Торговец угостил Воаз–Иахина кофе и булочками в одном из кафе, заправился горючим, уладил все таможенные формальности, поднял обвисший парус и завел двигатель. С яликом на буксире «Ласточка» пропыхтела мимо грузовых суден и танкеров, из чьих камбузов доносился звон чашек и запах кофе. Повсюду на палубах видны были скраденные утренней тенью фигуры в шортах или пижамах, опирающиеся на перила. Вот это жизнь, в восхищении думал Воаз–Иахин. Вот что значит выйти в открытый мир.

Они вышли из гавани, миновали старый каменный мол с маяком, который в свете дня выглядел точно ослепшая сова, и наконец вышли за фарватерные буйки, преодолевая свежий западный ветер и небольшую зыбь.

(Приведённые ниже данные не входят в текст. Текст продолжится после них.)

theorem execSealTakesEffect_same {r₀ : State} {g₀ : Groups} {muslin : Nat} {s : State} {t₀}
    (e₀ : execSealTakesEffect muslin s = .next t₀) (h2 : Same g₀ r₀ s) (m_free : g₀.free = true) (m_regs : g₀.regs = true)
    (m_gz : g₀.gz = true) (m_mu : g₀.mu = true) (m_qm : g₀.qm = true) (m_seq : g₀.seq = true) (m_sounds : g₀.sounds = true)
    (m_seqNo : g₀.seqNo = true) : Same g₀ r₀ t₀ := by
  unfold execSealTakesEffect at e₀
  repeat' first | contradiction | (injection e₀ with e₀; subst e₀) | dsimp only at e₀ | (split at e₀)
  repeat' first
    | with_reducible assumption | intro _ | with_reducible apply State.onMu_same | with_reducible apply sealNow_same
    | with_reducible apply complete_same | with_reducible apply ite_same | with_reducible apply foldl_same
    | (refine Same.ofSnd (by assumption) ?_) | dsimp only | split

theorem releaseQueued_same {r₀ : State} {g₀ : Groups} {k ln : Nat} {sealed : Bool} {row : Nat} {s : State} {m : AddMsg}
    (h5 : Same g₀ r₀ s) (m_regs : g₀.regs = true) (m_gz : g₀.gz = true) (m_mu : g₀.mu = true) (m_sounds : g₀.sounds = true)
    (m_seqNo : g₀.seqNo = true) : Same g₀ r₀ (releaseQueued k ln sealed row s m) := by
  unfold releaseQueued
  repeat' first
    | with_reducible assumption | intro _ | with_reducible apply bump_same | with_reducible apply forwardAdd_same
    | with_reducible apply placeRow_same | with_reducible apply answerAdd_same | with_reducible apply ite_same
    | with_reducible apply ite_same_snd | with_reducible apply foldl_same | with_reducible apply foldl_same_snd
    | (refine Same.ofSnd (by assumption) ?_) | dsimp only | split

theorem switchRow_same {r₀ : State} {g₀ : Groups} {s : State} {k t row : Nat} {e : DirEntry} (h1 : Same g₀ r₀ s)
    (m_free : g₀.free = true) (m_regs : g₀.regs = true) (m_gz : g₀.gz = true) (m_mu : g₀.mu = true) (m_qm : g₀.qm = true)
    (m_sounds : g₀.sounds = true) (m_seqNo : g₀.seqNo = true) : Same g₀ r₀ (switchRow s k t row e) := by
  unfold switchRow
  repeat' first
    | with_reducible assumption | intro _ | with_reducible apply bump_same | with_reducible apply finishSeals_same
    | with_reducible apply complete_same | with_reducible apply releaseQueued_same | with_reducible apply setDir_same
    | with_reducible apply closeRow_same | with_reducible apply ite_same | with_reducible apply foldl_same
    | (refine Same.ofSnd (by assumption) ?_) | dsimp only | split

theorem rewriteRow_same {r₀ : State} {g₀ : Groups} {s : State} {k t row : Nat} {bs : List Byte} (h1 : Same g₀ r₀ s)
    (m_mem : g₀.mem = true) (m_regs : g₀.regs = true) (m_gz : g₀.gz = true) (m_mu : g₀.mu = true) (m_sv : g₀.sv = true)
    (m_i3c : g₀.i3c = true) (m_sounds : g₀.sounds = true) (m_seqNo : g₀.seqNo = true) : Same g₀ r₀ (rewriteRow s k t row bs) := by
  unfold rewriteRow
  repeat' first
    | with_reducible assumption | intro _ | with_reducible apply State.onMu_same | with_reducible apply writeMem_same
    | with_reducible apply clearPoison_same | with_reducible apply storeDir_same | with_reducible apply ite_same
    | with_reducible apply foldl_same | (refine Same.ofSnd (by assumption) ?_) | dsimp only | split

theorem execSwitchMsg_same {r₀ : State} {g₀ : Groups} {owner table row : Nat} {s : State} {t₀}
    (e₀ : execSwitchMsg owner table row s = .next t₀) (h4 : Same g₀ r₀ s) (m_mu : g₀.mu = true) : Same g₀ r₀ t₀ := by
  unfold execSwitchMsg at e₀
  repeat' first | contradiction | (injection e₀ with e₀; subst e₀) | dsimp only at e₀ | (split at e₀)
  repeat' first
    | with_reducible assumption | intro _ | with_reducible apply setDir_same | with_reducible apply ite_same
    | with_reducible apply foldl_same | (refine Same.ofSnd (by assumption) ?_) | dsimp only | split

theorem runRestore_same {r₀ : State} {g₀ : Groups} {s : State} {h : Hdr} {k t row a : Nat} {keepPending : Bool}
    (h1 : Same g₀ r₀ s) (m_free : g₀.free = true) (m_pkg : g₀.pkg = true) (m_mem : g₀.mem = true) (m_regs : g₀.regs = true)
    (m_gz : g₀.gz = true) (m_mu : g₀.mu = true) (m_qm : g₀.qm = true) (m_rings : g₀.rings = true) (m_twin : g₀.twin = true)
    (m_sv : g₀.sv = true) (m_i3c : g₀.i3c = true) (m_sounds : g₀.sounds = true) (m_seqNo : g₀.seqNo = true)
    : Same g₀ r₀ (runRestore s h k t row a keepPending) := by
  unfold runRestore
  repeat' first
    | with_reducible assumption | intro _ | with_reducible apply State.onMu_same | with_reducible apply flagPending_same
    | with_reducible apply rewriteRow_same | with_reducible apply finish_same | with_reducible apply checkRead_same
    | with_reducible apply journalWrite_same | with_reducible apply complete_same | with_reducible apply ite_same
    | with_reducible apply ite_same_snd | with_reducible apply foldl_same | with_reducible apply foldl_same_snd
    | (refine Same.ofSnd (by assumption) ?_) | dsimp only | split

theorem execMuRowRestore_same {r₀ : State} {g₀ : Groups} {h : Hdr} {muslin : Nat} {keepPending : Bool} {table row srcDa : Nat}
    {s : State} {t₀} (e₀ : execMuRowRestore h muslin keepPending table row srcDa s = .next t₀) (h7 : Same g₀ r₀ s)
    (m_free : g₀.free = true) (m_pkg : g₀.pkg = true) (m_mem : g₀.mem = true) (m_regs : g₀.regs = true) (m_gz : g₀.gz = true)
    (m_mu : g₀.mu = true) (m_qm : g₀.qm = true) (m_rings : g₀.rings = true) (m_twin : g₀.twin = true) (m_sv : g₀.sv = true)
    (m_i3c : g₀.i3c = true) (m_sounds : g₀.sounds = true) (m_seqNo : g₀.seqNo = true) : Same g₀ r₀ t₀ := by
  unfold execMuRowRestore at e₀
  repeat' first | contradiction | (injection e₀ with e₀; subst e₀) | dsimp only at e₀ | (split at e₀)
  repeat' first
    | with_reducible assumption | intro _ | with_reducible apply runRestore_same | with_reducible apply complete_same
    | with_reducible apply runDesc_same | with_reducible apply ite_same | with_reducible apply foldl_same
    | (refine Same.ofSnd (by assumption) ?_) | dsimp only | split

theorem execMoveDone_same {r₀ : State} {g₀ : Groups} {owner table row : Nat} {s : State} {t₀}
    (e₀ : execMoveDone owner table row s = .next t₀) (h4 : Same g₀ r₀ s) (m_free : g₀.free = true) (m_regs : g₀.regs = true)
    (m_gz : g₀.gz = true) (m_mu : g₀.mu = true) (m_qm : g₀.qm = true) (m_sounds : g₀.sounds = true) (m_seqNo : g₀.seqNo = true)
    : Same g₀ r₀ t₀ := by
  unfold execMoveDone at e₀
  repeat' first | contradiction | (injection e₀ with e₀; subst e₀) | dsimp only at e₀ | (split at e₀)
  repeat' first
    | with_reducible assumption | intro _ | with_reducible apply switchRow_same | with_reducible apply ite_same
    | with_reducible apply foldl_same | (refine Same.ofSnd (by assumption) ?_) | dsimp only | split

theorem sendAdds_same {r₀ : State} {g₀ : Groups} {s : State} {h : Hdr} {o : LedgerAddOp} {a3 a4 : Nat} (h1 : Same g₀ r₀ s)
    (m_free : g₀.free = true) (m_pkg : g₀.pkg = true) (m_regs : g₀.regs = true) (m_gz : g₀.gz = true) (m_mu : g₀.mu = true)
    (m_qm : g₀.qm = true) (m_rings : g₀.rings = true) (m_sounds : g₀.sounds = true) (m_seqNo : g₀.seqNo = true)
    : Same g₀ r₀ (sendAdds s h o a3 a4) := by
  induction a3 generalizing s a4 with
  | zero =>
    unfold sendAdds
    repeat' first
      | with_reducible assumption | intro _ | with_reducible apply countLost_same | with_reducible apply State.onMu_same
      | with_reducible apply endAdds_same | with_reducible apply ite_same | with_reducible apply foldl_same
      | (with_reducible refine sendDense_same (by assumption) ?_ ?_ ?_ ?_ ?_ ?_ ?_ ?_ ?_ ?_)
      | (refine Same.ofSnd (by assumption) ?_) | dsimp only | split
  | succ _ ih =>
    unfold sendAdds
    repeat' first
      | with_reducible assumption | intro _ | with_reducible apply ih | with_reducible apply countLost_same
      | with_reducible apply State.onMu_same | with_reducible apply endAdds_same | with_reducible apply ite_same
      | with_reducible apply foldl_same | (with_reducible refine sendDense_same (by assumption) ?_ ?_ ?_ ?_ ?_ ?_ ?_ ?_ ?_ ?_)
      | (refine Same.ofSnd (by assumption) ?_) | dsimp only | split

theorem copyRow_same {r₀ : State} {g₀ : Groups} {s : State} {k t row : Nat} {e : DirEntry} {tr : Rec} (h1 : Same g₀ r₀ s)
    (m_free : g₀.free = true) (m_mem : g₀.mem = true) (m_regs : g₀.regs = true) (m_gz : g₀.gz = true) (m_mu : g₀.mu = true)
    (m_qm : g₀.qm = true) (m_sv : g₀.sv = true) (m_i3c : g₀.i3c = true) (m_sounds : g₀.sounds = true) (m_seqNo : g₀.seqNo = true)
    : Same g₀ r₀ (copyRow s k t row e tr) := by
  unfold copyRow
  repeat' first
    | with_reducible assumption | intro _ | with_reducible apply writeMem_same | with_reducible apply abandonMove_same
    | with_reducible apply markPoisoned_same | with_reducible apply finishSeals_same | with_reducible apply checkRead_same
    | with_reducible apply setDir_same | with_reducible apply ite_same | with_reducible apply ite_same_snd
    | with_reducible apply foldl_same | with_reducible apply foldl_same_snd
    | (with_reducible refine copyEntries_same (by assumption) ?_ ?_) | (refine Same.ofSnd (by assumption) ?_) | dsimp only | split

theorem execMoveStart_same {r₀ : State} {g₀ : Groups} {owner table row : Nat} {s : State} {t₀}
    (e₀ : execMoveStart owner table row s = .next t₀) (h4 : Same g₀ r₀ s) (m_free : g₀.free = true) (m_mem : g₀.mem = true)
    (m_regs : g₀.regs = true) (m_gz : g₀.gz = true) (m_mu : g₀.mu = true) (m_qm : g₀.qm = true) (m_sv : g₀.sv = true)
    (m_i3c : g₀.i3c = true) (m_sounds : g₀.sounds = true) (m_seqNo : g₀.seqNo = true) : Same g₀ r₀ t₀ := by
  unfold execMoveStart at e₀
  repeat' first | contradiction | (injection e₀ with e₀; subst e₀) | dsimp only at e₀ | (split at e₀)
  repeat' first
    | with_reducible assumption | intro _ | with_reducible apply copyRow_same | with_reducible apply ite_same
    | with_reducible apply foldl_same | (refine Same.ofSnd (by assumption) ?_) | dsimp only | split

Солнце плясало на зеленой воде, отражаясь неисчислимыми бликами и искрами. Все еще восседающая на верхушке мачты чайка выразила своим глазом уверенность, что хоть и поздновато вышли, но лучше поздно, чем никогда.

На торговце еще были его остроносые черные туфли, темные брюки и белая несвежая рубашка, теперь еще более мятая и несвежая. Пиджак он не надел. Лодка испытывала несильную килевую качку, зарываясь носом в небольшие волны. Солнце весело отблескивало от небольшого медного штурвала.

– Качает, да? – спросил торговец, держа ручки штурвала. – Мотор не для нее, старой колымаги. Ее строили в расчете на парус. С мотором управлять ею все равно, что ехать по ухабистой дороге на большой тяжеленной кастрюле. Изматывает – сил нет.

– А почему вы не поднимете парус? – спросил Воаз–Иахин.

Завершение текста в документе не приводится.